Have win7 enterprise edition, that key works for corporate or Bulk installation..

Not sure if that will work with Basic or premium edition.


----------



## kaudey (Jul 6, 2010)

PraKs said:


> Have win7 enterprise edition, that key works for corporate or Bulk installation..
> 
> Not sure if that will work with Basic or premium edition.


 
Any idea where I can get the key for cheap or anybody ready to share a key for a price? I can use any win7 edition key if I get it for cheap.


----------



## gagan007 (Jul 6, 2010)

kaudey, what do you do? I mean are you a student or working somewhere?


----------



## kaudey (Jul 6, 2010)

^ I am working in IT. Is it relevant?


----------



## gagan007 (Jul 6, 2010)

Sir, if you were a student I would have happily shared a spare key with you. I actually have a couple of spare keys with me as I have a MSDN account (courtesy organization I work for). If you work in IT then you can afford it I guess


----------



## kaudey (Jul 6, 2010)

^Of course I can afford. I appreciate ur concern for the less privileged. Please do let me know if you are ready to share ur key *for a price. *I hope it would be lower than the market cost 
Thanks


----------



## PraKs (Jul 6, 2010)

@gagan007

Microsoft do track users logged in from other IP addresses & use of corporate keys for personal purpose.

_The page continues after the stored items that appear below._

/-- The levels above, nearest first. -/
def Level.above : Level → List Level
  | .core c => [.quad (c / 4), .die (c / 48), .store (c / 48)]
  | .quad q => [.die (q / 12), .store (q / 12)]
  | .die d => [.store d]
  | .store _ => []

/-- The last n entries of a backing store are written to their 128-byte slots at DQBASE (R281, R287); what a slot holds is free
(log 51). -/
def State.writeStore (d : Nat) : Nat → State → State
  | 0, s => s
  | n + 1, s =>
    let x := s.die d
    let slot := (x.store.length - (n + 1)) % Nat.max 1 x.dqcap.toNat
    let words := (List.range 16).map fun i => (Config.freeWord (s.freeCount + i)).toNat
    State.writeStore d n { s.putBytes (x.dqbase.toNat + 128 * slot) (words.flatMap (leBytes 8)) with freeCount := s.freeCount + 16 }

/-- Put entries at the tail of a queue. -/
def State.appendAll (s : State) (l : Level) (xs : List Queued) : State :=
  let s := s.setEntries l (s.entries l ++ xs)
  match l with
  | .store d => s.writeStore d xs.length
  | _ => s

/-- Append an entry at the tail. -/
def State.append (s : State) (l : Level) (x : Queued) : State := s.appendAll l [x]

/-- Move the 8 youngest entries of a queue to the level above (R283). -/
def State.lift (s : State) (l u : Level) : State :=
  let xs := s.entries l
  let s := s.setEntries l (xs.take (xs.length - 8))
  s.appendAll u (xs.drop (xs.length - 8))

/-- Make room for a block of 8 in a queue; the move cascades from the level above first (R283). The fuel is the number of
levels. -/
def makeRoom : Nat → Level → State → State
  | 0, _, s => s
  | n + 1, l, s =>
    if (s.entries l).length + 8 ≤ l.cap s then s
    else match l.up with
      | some u => (makeRoom n u s).lift l u
      | none => s

/-- Insert an entry at the tail of a queue (R282, R283); `none` when every level is full. -/
def insertAt (l : Level) (x : Queued) (s : State) : Option State :=
  if (s.entries l).length < l.cap s || l.above.any fun u => (s.entries u).length + 8 ≤ u.cap s then
    let s := s.append l x
    if l.cap s < (s.entries l).length then
      match l.up with
      | some u => some ((makeRoom 3 u s).lift l u)
      | none => some s
    else some s
  else none

/-- Requeue a task that has already been accepted: where no level has room the backing store takes it (log 21). -/
def requeueAt (l : Level) (x : Queued) (s : State) : State :=
  match insertAt l x s with
  | some s => s
  | none => s.append (.store (match l with | .core c => c / 48 | .quad q => q / 12 | .die d => d | .store d => d)) x

/-- The stage of a core, and whether the Cinch is moving it (R303, R310, R311). -/
def stageOfCore (s : State) (c : Nat) : Option (BitVec 4) := sparseGet none (s.die (dieOfCore c)).stageOf (c % 48)
def movingCore (s : State) (c : Nat) : Bool :=
  let x := (s.die (dieOfCore c)).cinchLast.toNat
  bitOf x 9 && bitsOf x 15 10 == c % 48

/-- A task is eligible for a core (R281, R310). -/
def eligible (s : State) (t : Descriptor) (c : Nat) : Bool :=
  !movingCore s c && (if t.stv then stageOfCore s c == some t.stg else (stageOfCore s c).isNone)

/-- The cores that a queue serves. -/
def Level.cores : Level → List Nat
  | .core c => [c]
  | .quad q => (List.range 4).map (4 * q + ·)
  | .die d => (List.range 48).map (48 * d + ·)
  | .store d => (List.range 48).map (48 * d + ·)

/-- A task may stand in a queue: it is eligible for one of its cores; the die queue and the backing store take every task. -/
def Level.serves (l : Level) (s : State) (t : Queued) : Bool :=
  match l with
  | .core _ | .quad _ => l.cores.any fun c => eligible s t.desc c
  | .die _ | .store _ => true

/-- The threshold below which a queue pulls (R283). -/
def Level.threshold : Level → Nat
  | .core _ => 4
  | .quad _ => 16
  | .die _ => 128
  | .store _ => 0

/-- Entries of a class, oldest first. -/
def ofClass (k : Nat) (xs : List Queued) : List Queued := xs.filter fun t => t.cls.toNat == k

/-- Every queue level of a die. -/
def levelsOf (d : Nat) : List Level :=
  (List.range 48).map (fun c => .core (48 * d + c)) ++ (List.range 12).map (fun q => .quad (12 * d + q)) ++
  [.die d, .store d]

/-- Entries that a graph load or a move of the Cinch left ineligible go to the die queue (log 22). -/
def expel (l : Level) (s : State) : State :=
  let out := (s.entries l).filter fun t => !l.serves s t
  match l with
  | .core _ | .quad _ =>
    if out.isEmpty then s
    else out.foldl (fun s t => requeueAt (.die ((l.cores.headD 0) / 48)) t s) (s.setEntries l ((s.entries l).filter (l.serves s)))
  | _ => s

/-- Pull up to 8 of the oldest eligible entries from the level above, highest class first (R283). -/
def pull (l : Level) (s : State) : Option State :=
  match l.up with
  | none => none
  | some u =>
    let ok := (s.entries u).filter (l.serves s)
    let take := ([3, 2, 1, 0].flatMap fun k => ofClass k ok).take 8
    if l.threshold ≤ (s.entries l).length || take.isEmpty then none
    else
      let s := s.setEntries u ((s.entries u).filter fun t => !take.any fun x => x.id == t.id)
      some (s.setEntries l (s.entries l ++ take))

/-! ## Event counters (R286) -/

/-- A counter is satisfied when its signed value is 0 or below. -/
def satisfied (x : BitVec 32) : Bool := x == 0 || x.msb

/-- Give a counter a value; once satisfied, the tasks that wait on it pass to the die queue in the order they joined. -/
def setEvent (d n : Nat) (v : BitVec 32) (s : State) : State :=
  let s := s.setDie d { s.die d with events := sparsePut 0 (s.die d).events n v }
  if satisfied v then
    let go := (s.die d).waiting.filter fun t => t.desc.waitEv.toNat == n
    let s := s.setDie d { s.die d with waiting := (s.die d).waiting.filter fun t => t.desc.waitEv.toNat != n }
    go.foldl (fun s t => requeueAt (.die d) { t with since := s.time, unplaced := s.time } s) s
  else s

/-- Counter n of a die. -/
def State.event (s : State) (d n : Nat) : BitVec 32 := sparseGet 0 (s.die d).events n

/-- Insert a task: the wait list, the core's own queue where it is eligible, or the die queue (R282). -/
def insertTask (d : Nat) (core : Option Nat) (x : Queued) (s : State) : Option State :=
  if x.desc.waitV && !satisfied (s.event d x.desc.waitEv.toNat) then
    if 0 < storageLeft (s.die d) then
      some (s.setDie d { s.die d with waiting := (s.die d).waiting ++ [x] })
    else none
  else
    match core with
    | some c => insertAt (if eligible s x.desc c then .core c else .die d) x s
    | none => insertAt (.die d) x s

/-! ## Descriptors (R279) -/

/-- The partition word obeys R189. -/
def partOk (w : Nat) : Bool :=
  let vrb := bitsOf w 5 0
  let spb := bitsOf w 13 8
  let acb := bitsOf w 21 16
  let sbb := bitsOf w 29 24
  bitsOf w 7 6 == 0 && bitsOf w 15 14 == 0 && bitsOf w 23 22 == 0 && bitsOf w 31 30 == 0 && 4 ≤ vrb && vrb ≤ 32 &&
  4 ≤ spb && spb ≤ 32 && 16 ≤ acb && acb ≤ 48 && 4 ≤ sbb && sbb ≤ 16 && vrb + spb + acb + sbb == 64

/-- The descriptor that 64 bytes hold; `none` where they break R279. -/
def parseDescriptor (ws : List Word) : Option Descriptor :=
  let w := fun i => (ws.getD i 0).toNat
  let a := w 5 % 2 ^ 32
  let b := w 5 / 2 ^ 32
  let c := w 6 / 2 ^ 32
  let lmin := bitsOf a 3 0
  let lpref := bitsOf a 7 4
  let rows := bitsOf a 15 8
  let win := bitsOf a 22 16
  let tiles := bitsOf a 28 23
  let kcnt := bitsOf (w 7) 61 52
  if w 0 % 4 == 0 && w 2 != 0 && w 2 % 256 == 0 && w 3 % 16 == 0 && bitsOf (w 4) 61 48 == 0 && !bitOf (w 4) 63 &&
      1 ≤ lmin && lmin ≤ lpref && lpref ≤ 8 && rows % 8 == 0 && 8 ≤ rows && rows ≤ 128 && win % 8 == 0 && 8 ≤ win &&
      win ≤ 64 && tiles ≤ 32 && bitsOf a 31 29 == 0 && !bitOf b 7 && bitsOf b 31 21 == 0 && partOk (w 6 % 2 ^ 32) &&
      bitsOf c 15 13 == 0 && w 7 % 8 == 0 && kcnt ≤ 512 && bitsOf (w 7) 63 62 == 0 then
    some {
      entry := ws.getD 0 0, arg := ws.getD 1 0, ctx := ws.getD 2 0, stat := ws.getD 3 0
      budget := BitVec.ofNat 48 (w 4), btrap := bitOf (w 4) 62
      lmin := BitVec.ofNat 4 lmin, lpref := BitVec.ofNat 4 lpref, rowsN := BitVec.ofNat 8 rows
      window := BitVec.ofNat 7 win, tilesN := BitVec.ofNat 6 tiles, prio := BitVec.ofNat 2 b, stv := bitOf b 2
      stg := BitVec.ofNat 4 (b / 8), waitEv := BitVec.ofNat 12 (b / 2 ^ 8), waitV := bitOf b 20
      part := BitVec.ofNat 30 (w 6), doneEv := BitVec.ofNat 12 c, doneV := bitOf c 12, req := BitVec.ofNat 16 (c / 2 ^ 16)
      kimg := BitVec.ofNat 64 (bitsOf (w 7) 51 0), kcnt := BitVec.ofNat 10 kcnt }
  else none

/-- The descriptor names a stage that the die's graph declares, or none (R289). -/
def stageOk (s : State) (d : Nat) (t : Descriptor) : Bool := !t.stv || t.stg.toNat < (s.die d).stages.length

/-- A new task, from its descriptor (R285). -/
def newTask (id : BitVec 32) (t : Descriptor) (check : Bool) (now : Nat) : Queued :=
  ⟨id, t, t.prio, now, now, check, false, 0, 0, t.budget, false, [], [], []⟩

/-- The next task id of a die: the die and a nonzero sequence number (R289). -/
def nextSeq (x : Die) : BitVec 30 := BitVec.ofNat 30 (x.seq.toNat % (2 ^ 30 - 1) + 1)
def taskId (d : Nat) (seq : BitVec 30) : BitVec 32 := BitVec.ofNat 2 (d % 4) ++ seq

/-! ## Time a task has held its hart (R291, R298) -/

/-- Bring the counts of the hart in focus up to now. -/
def catchUp : M Unit := do
  let s ← get
  modHart fun h =>
    if h.phase = .idle then h
    else
      let t := h.task
      let n := s.time - t.seen
      let rem := if t.budgetOff || t.budgetOut then t.budgetRem else BitVec.ofNat 48 (t.budgetRem.toNat - n)
      { h with task := { t with budgetRem := rem, held := t.held + BitVec.ofNat 64 n, seen := s.time } }

/-! ## Requests (R301, R365, R366) -/

/-- Address and state of a request word of a package. -/
def requestAddr (s : State) (p : Nat) (r : BitVec 16) : Nat := (s.pkg p).rqbase.toNat + 8 * r.toNat
def requestState (s : State) (p : Nat) (r : BitVec 16) : Nat := s.memNat (requestAddr s p r) 8 % 8
def setRequest (p : Nat) (r : BitVec 16) (v : Nat) (s : State) : State := s.putNat (requestAddr s p r) 8 v

/-- Write a status record (R291); one that cannot be written is dropped. The access is made on the die of a hart. -/
def recordStatus (n : Nat) (stat : Word) (kind status : Nat) (held : Word) : M Unit := do
  if stat = 0 then pure ()
  else do
    let _ ← asEngine n 2 [] (wholly (wrWords 2 stat [BitVec.ofNat 64 (status % 2 ^ 32 + 2 ^ 32 * kind), held]))
    pure ()

/-- Decrement the counter of a task that has ended (R291 step 5). -/
def doneEvent (d : Nat) (t : Descriptor) : M Unit :=
  if t.doneV then modify fun s => setEvent d t.doneEv.toNat (s.event d t.doneEv.toNat - 1) s else pure ()

/-- Accesses that an aborted task of a hart left in flight: its transfers, collectives and page-ins (R300, R342). -/
def leftInFlight (s : State) (n : Nat) : Bool :=
  let k := s.core (coreOf n)
  (List.range 4).any (fun c =>
    let x := sparseGet Channel.idle k.chans c
    x.owner.toNat == n % 4 && x.st == .running && x.orphan) ||
  k.locks.any (fun l => l.hart == n && l.coll && l.live) ||
  s.pkgs.any fun p => p.2.pageIns.any fun g => g.issuer == n && g.ended.isNone

/-- The decrement of a task's counter as the release that R291 makes it: it waits for what the hart left in flight. -/
def releaseDone (n : Nat) (t : Descriptor) : M Unit := do
  let d := dieOf n
  if t.doneV && leftInFlight (← get) n then modDie d fun k => { k with owed := k.owed ++ [(n, t.doneEv)] }
  else doneEvent d t

/-- The first decrement of a die that still waits and need not any more is made. -/
def payOwed (d : Nat) : M Unit := do
  let s ← get
  match (s.die d).owed.findIdx? fun p => !leftInFlight s p.1 with
  | none => block
  | some i => do
    let ev := ((s.die d).owed.getD i (0, 0)).2.toNat
    modDie d fun k => { k with owed := k.owed.eraseIdx i }
    modify fun s => setEvent d ev (s.event d ev - 1) s

/-- Release the filter slots of a task that has ended (R359). -/
def freeSlots (d : Nat) (id : BitVec 32) : M Unit :=
  modDie d fun k => { k with slots := k.slots.filter fun p => p.2.any fun x => x.owner != id }

/-- A queued task of a cancelled or failed request retires unrun, with kind 4 (R301). -/
def retireUnrun (d : Nat) (t : Queued) : M Unit := do
  freeSlots d t.id
  recordStatus (d * hartsPerDie) t.desc.stat 4 0 t.held
  doneEvent d t.desc

/-- The queued and waiting tasks of a die that belong to a request, and the state without them. -/
def takeRequest (r : BitVec 16) (d : Nat) (s : State) : List Queued × State :=
  let of := fun (t : Queued) => t.desc.req == r
  let out := ((levelsOf d).flatMap fun l => (s.entries l).filter of) ++ (s.die d).waiting.filter of
  let s := (levelsOf d).foldl (fun s l =>
    if (s.entries l).any of then s.setEntries l ((s.entries l).filter fun t => !of t) else s) s
  (out, s.setDie d { s.die d with waiting := (s.die d).waiting.filter fun t => !of t })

They might track this down & ban whole range given for that company. Be careful.


----------



## gagan007 (Jul 7, 2010)

It is for personal use my dear 
Do you think I will risk my job for this?


----------



## duh (Jul 17, 2010)

kaudey said:


> ^ I am working in IT. Is it relevant?



google up, for slic 2.1 for oem activation.
i cant guide you with that, even tho i did for too many friends of mine, who are just simply stingy. well its not that difficult either, you just need to to insert the slic 2.1 public key into the bios or efi and upgrade it. peace of mind, OEM activation and stays genuine for eternity. else use linux like how i do. and continue to rant like how you are doing now for a key. 

choice is yours. 
#1. either pay and get a key or mod your own bios.
#2. install open source operating system, install virtualization tool, get the vhd from M$ for 120 day trial. and download it again.  

simple

---------- Post added at 02:01 PM ---------- Previous post was at 01:59 PM ----------




kaudey said:


> ^ I am working in IT. Is it relevant?



google up, for slic 2.1 for oem activation.
i cant guide you with that, even tho i did for too many friends of mine, who are just simply stingy. well its not that difficult either, you just need to to insert the slic 2.1 public key into the bios or efi and upgrade it. peace of mind, OEM activation and stays genuine for eternity. else use linux like how i do. and continue to rant like how you are doing now for a key. 

choice is yours. 
#1. either pay and get a key or mod your own bios.
#2. install open source operating system, install virtualization tool, get the vhd from M$ for 120 day trial. and download it again.  

simple

mods: you okay?
*Operating Systems* Post anything about Unix, Linux, BSD, Solaris, etc., here. Open Source only please
why are these posts auto moved to designated sub forum?


----------



## vignesh (Jul 17, 2010)

You need to reinstall once you buy your own copy of windows.


----------



## duh (Jul 18, 2010)

vignesh said:


> You need to reinstall once you buy your own copy of windows.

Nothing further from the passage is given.